### Stored items
BEGIN

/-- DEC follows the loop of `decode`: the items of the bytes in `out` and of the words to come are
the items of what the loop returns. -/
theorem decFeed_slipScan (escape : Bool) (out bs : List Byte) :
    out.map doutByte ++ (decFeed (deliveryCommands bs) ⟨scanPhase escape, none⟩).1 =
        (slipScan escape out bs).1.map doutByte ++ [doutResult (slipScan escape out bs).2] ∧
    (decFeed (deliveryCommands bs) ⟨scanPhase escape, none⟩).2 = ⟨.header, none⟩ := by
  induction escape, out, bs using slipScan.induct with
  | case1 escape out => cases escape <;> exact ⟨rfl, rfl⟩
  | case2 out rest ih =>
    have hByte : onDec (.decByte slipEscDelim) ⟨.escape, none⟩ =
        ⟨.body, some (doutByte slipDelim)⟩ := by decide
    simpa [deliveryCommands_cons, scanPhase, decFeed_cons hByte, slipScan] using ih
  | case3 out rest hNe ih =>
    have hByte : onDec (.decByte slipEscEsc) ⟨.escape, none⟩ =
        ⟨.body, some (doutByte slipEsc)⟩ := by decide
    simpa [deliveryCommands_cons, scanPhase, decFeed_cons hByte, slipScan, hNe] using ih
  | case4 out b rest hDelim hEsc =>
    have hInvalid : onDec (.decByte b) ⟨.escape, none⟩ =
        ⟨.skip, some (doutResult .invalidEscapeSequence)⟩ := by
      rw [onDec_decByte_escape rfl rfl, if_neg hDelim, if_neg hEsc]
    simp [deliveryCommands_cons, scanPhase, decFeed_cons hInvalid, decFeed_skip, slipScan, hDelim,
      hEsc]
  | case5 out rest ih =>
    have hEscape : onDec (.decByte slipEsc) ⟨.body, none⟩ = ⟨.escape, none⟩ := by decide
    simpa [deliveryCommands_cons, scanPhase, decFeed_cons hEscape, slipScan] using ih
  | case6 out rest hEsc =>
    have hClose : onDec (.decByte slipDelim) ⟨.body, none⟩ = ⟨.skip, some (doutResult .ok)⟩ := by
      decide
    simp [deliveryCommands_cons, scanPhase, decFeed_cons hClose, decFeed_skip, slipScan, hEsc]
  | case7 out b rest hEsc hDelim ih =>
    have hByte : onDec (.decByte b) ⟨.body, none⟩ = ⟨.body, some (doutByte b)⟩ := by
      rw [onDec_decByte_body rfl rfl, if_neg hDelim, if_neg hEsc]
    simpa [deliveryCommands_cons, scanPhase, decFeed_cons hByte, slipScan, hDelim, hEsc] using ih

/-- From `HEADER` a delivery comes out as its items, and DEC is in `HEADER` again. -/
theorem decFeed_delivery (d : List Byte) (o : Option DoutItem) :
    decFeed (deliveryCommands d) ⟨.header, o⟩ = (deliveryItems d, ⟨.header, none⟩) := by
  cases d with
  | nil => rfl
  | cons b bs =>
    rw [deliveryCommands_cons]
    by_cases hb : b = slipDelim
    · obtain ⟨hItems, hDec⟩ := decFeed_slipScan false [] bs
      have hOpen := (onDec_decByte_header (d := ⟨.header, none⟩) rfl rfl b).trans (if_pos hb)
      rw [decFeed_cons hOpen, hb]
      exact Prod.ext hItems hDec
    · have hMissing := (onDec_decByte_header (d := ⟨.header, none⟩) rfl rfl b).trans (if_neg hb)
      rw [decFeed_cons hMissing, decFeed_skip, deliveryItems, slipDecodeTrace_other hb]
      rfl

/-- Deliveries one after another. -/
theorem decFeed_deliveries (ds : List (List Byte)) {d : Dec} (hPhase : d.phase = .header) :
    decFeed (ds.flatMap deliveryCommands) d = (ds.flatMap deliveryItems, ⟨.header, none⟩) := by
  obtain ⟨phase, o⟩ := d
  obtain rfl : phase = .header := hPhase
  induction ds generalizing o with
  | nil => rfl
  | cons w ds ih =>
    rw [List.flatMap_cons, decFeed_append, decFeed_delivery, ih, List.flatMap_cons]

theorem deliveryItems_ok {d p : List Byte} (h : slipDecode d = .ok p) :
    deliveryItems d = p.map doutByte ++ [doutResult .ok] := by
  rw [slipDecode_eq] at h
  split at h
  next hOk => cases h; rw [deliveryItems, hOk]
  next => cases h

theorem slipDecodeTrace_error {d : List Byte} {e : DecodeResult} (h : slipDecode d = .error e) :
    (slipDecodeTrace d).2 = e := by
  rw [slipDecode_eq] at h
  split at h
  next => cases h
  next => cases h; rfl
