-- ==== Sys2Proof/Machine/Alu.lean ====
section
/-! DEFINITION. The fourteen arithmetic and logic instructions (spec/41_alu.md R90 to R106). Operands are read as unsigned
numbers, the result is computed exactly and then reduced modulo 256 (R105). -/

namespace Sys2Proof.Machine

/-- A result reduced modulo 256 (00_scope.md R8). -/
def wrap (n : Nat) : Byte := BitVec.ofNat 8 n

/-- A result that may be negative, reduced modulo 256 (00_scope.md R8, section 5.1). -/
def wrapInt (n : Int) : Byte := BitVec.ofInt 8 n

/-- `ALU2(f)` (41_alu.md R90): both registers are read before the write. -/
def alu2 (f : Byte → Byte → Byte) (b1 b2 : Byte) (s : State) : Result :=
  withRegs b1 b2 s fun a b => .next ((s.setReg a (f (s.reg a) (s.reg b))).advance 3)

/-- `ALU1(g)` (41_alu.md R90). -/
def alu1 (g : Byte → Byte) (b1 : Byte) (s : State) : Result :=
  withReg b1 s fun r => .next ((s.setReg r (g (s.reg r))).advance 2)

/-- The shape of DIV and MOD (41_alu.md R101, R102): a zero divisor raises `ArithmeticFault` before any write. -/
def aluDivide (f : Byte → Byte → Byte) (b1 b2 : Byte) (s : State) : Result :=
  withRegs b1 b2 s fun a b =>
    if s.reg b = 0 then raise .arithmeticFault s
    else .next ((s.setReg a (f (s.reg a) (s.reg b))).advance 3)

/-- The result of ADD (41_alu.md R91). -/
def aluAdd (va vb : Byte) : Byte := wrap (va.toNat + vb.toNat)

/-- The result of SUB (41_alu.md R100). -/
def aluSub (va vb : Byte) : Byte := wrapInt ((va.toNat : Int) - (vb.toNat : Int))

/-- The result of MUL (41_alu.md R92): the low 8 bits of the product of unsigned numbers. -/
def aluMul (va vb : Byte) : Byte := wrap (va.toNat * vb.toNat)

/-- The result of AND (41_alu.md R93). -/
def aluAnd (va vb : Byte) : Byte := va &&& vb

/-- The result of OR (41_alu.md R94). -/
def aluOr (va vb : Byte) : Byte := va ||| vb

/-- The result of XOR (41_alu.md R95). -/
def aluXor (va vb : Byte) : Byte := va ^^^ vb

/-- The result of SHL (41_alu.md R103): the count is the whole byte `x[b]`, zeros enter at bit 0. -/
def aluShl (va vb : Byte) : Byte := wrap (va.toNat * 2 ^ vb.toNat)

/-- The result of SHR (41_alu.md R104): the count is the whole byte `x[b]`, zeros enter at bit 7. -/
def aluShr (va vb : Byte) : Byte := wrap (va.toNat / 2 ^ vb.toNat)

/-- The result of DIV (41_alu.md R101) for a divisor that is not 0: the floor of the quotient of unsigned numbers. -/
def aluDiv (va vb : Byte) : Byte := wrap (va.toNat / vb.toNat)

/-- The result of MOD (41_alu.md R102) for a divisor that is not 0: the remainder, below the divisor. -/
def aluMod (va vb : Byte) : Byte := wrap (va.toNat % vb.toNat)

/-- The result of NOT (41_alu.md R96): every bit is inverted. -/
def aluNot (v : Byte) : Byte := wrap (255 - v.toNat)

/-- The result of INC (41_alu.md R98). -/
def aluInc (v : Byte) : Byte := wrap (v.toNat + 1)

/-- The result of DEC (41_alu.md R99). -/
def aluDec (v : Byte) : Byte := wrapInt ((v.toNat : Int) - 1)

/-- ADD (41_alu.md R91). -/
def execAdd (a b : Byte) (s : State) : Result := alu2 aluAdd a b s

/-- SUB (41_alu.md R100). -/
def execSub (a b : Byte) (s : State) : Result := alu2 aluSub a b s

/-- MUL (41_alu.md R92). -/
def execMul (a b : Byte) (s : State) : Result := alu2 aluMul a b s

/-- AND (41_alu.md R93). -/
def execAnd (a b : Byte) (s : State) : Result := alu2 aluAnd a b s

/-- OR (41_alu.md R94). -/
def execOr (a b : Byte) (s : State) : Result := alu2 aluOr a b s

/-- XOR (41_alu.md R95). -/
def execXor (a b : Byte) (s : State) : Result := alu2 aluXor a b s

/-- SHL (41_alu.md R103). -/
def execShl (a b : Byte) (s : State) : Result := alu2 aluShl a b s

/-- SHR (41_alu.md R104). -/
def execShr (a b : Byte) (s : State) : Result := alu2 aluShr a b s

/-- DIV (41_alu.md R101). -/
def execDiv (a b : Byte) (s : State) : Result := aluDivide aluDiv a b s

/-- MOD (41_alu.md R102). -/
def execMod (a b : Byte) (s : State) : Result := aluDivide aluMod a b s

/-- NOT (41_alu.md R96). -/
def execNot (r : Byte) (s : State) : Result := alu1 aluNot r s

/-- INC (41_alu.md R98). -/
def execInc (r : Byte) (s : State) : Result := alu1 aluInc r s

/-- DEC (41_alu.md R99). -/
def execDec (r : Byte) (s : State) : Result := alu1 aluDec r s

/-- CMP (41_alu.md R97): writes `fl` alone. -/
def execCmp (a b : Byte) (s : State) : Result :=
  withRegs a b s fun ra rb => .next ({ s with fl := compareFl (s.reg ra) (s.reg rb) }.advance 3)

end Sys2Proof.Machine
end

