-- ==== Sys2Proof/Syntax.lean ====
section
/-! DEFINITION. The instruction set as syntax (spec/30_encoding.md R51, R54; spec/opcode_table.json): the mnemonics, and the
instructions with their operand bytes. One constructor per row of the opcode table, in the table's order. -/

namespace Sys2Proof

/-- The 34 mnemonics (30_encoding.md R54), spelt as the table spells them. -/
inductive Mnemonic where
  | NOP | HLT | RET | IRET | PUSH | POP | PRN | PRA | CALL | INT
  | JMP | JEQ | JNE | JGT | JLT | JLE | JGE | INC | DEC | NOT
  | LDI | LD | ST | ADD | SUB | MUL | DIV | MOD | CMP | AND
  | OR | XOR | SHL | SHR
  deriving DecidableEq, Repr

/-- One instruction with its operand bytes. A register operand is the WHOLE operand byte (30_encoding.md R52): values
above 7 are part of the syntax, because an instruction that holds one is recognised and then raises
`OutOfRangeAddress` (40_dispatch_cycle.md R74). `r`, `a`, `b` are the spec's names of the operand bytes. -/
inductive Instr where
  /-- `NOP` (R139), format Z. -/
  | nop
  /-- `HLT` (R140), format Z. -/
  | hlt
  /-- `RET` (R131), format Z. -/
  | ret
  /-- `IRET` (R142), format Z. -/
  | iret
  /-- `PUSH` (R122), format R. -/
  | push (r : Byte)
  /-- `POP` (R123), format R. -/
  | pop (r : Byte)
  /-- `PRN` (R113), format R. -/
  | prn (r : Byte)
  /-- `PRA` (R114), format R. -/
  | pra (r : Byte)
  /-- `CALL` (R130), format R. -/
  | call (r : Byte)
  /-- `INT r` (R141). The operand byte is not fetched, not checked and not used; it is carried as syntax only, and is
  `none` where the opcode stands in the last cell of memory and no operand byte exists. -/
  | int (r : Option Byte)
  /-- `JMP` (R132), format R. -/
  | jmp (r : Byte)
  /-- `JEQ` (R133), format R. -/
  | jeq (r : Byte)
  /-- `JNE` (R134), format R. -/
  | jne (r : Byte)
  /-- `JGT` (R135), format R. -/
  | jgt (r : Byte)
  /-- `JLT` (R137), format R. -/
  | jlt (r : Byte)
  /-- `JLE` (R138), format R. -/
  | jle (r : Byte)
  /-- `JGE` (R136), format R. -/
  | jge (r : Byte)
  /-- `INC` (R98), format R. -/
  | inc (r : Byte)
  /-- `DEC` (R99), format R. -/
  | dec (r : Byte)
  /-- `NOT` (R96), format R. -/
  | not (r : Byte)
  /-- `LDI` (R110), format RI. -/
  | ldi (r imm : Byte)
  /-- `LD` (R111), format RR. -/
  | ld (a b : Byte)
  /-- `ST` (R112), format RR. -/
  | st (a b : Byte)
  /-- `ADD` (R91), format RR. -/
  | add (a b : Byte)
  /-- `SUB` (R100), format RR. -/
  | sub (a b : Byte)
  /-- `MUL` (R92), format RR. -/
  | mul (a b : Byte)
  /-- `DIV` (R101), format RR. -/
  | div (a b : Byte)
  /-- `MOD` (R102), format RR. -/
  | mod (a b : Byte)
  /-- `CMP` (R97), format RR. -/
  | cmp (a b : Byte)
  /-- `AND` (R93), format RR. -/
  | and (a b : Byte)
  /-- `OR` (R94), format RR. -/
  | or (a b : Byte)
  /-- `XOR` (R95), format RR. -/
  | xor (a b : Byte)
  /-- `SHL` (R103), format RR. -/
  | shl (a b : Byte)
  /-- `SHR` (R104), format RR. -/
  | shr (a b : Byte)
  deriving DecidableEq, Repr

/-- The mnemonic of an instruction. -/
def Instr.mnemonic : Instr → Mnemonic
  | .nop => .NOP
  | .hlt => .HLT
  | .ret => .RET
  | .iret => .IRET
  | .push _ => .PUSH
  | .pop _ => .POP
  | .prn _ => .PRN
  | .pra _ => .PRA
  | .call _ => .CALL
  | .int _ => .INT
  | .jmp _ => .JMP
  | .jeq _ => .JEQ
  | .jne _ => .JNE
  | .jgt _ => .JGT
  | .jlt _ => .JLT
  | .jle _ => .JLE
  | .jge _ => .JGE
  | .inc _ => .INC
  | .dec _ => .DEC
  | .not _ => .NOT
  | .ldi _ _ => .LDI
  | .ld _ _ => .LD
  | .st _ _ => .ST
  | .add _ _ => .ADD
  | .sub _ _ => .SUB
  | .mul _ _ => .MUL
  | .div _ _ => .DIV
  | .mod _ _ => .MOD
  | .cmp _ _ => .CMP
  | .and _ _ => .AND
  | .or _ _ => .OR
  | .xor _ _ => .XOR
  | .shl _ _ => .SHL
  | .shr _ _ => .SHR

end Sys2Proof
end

END

### Work to be completed
If a line in the data above includes the string "mnemonics", copy it.

### Solution to this exercise
/-! DEFINITION. The instruction set as syntax (spec/30_encoding.md R51, R54; spec/opcode_table.json): the mnemonics, and the
/-- The 34 mnemonics (30_encoding.md R54), spelt as the table spells them. -/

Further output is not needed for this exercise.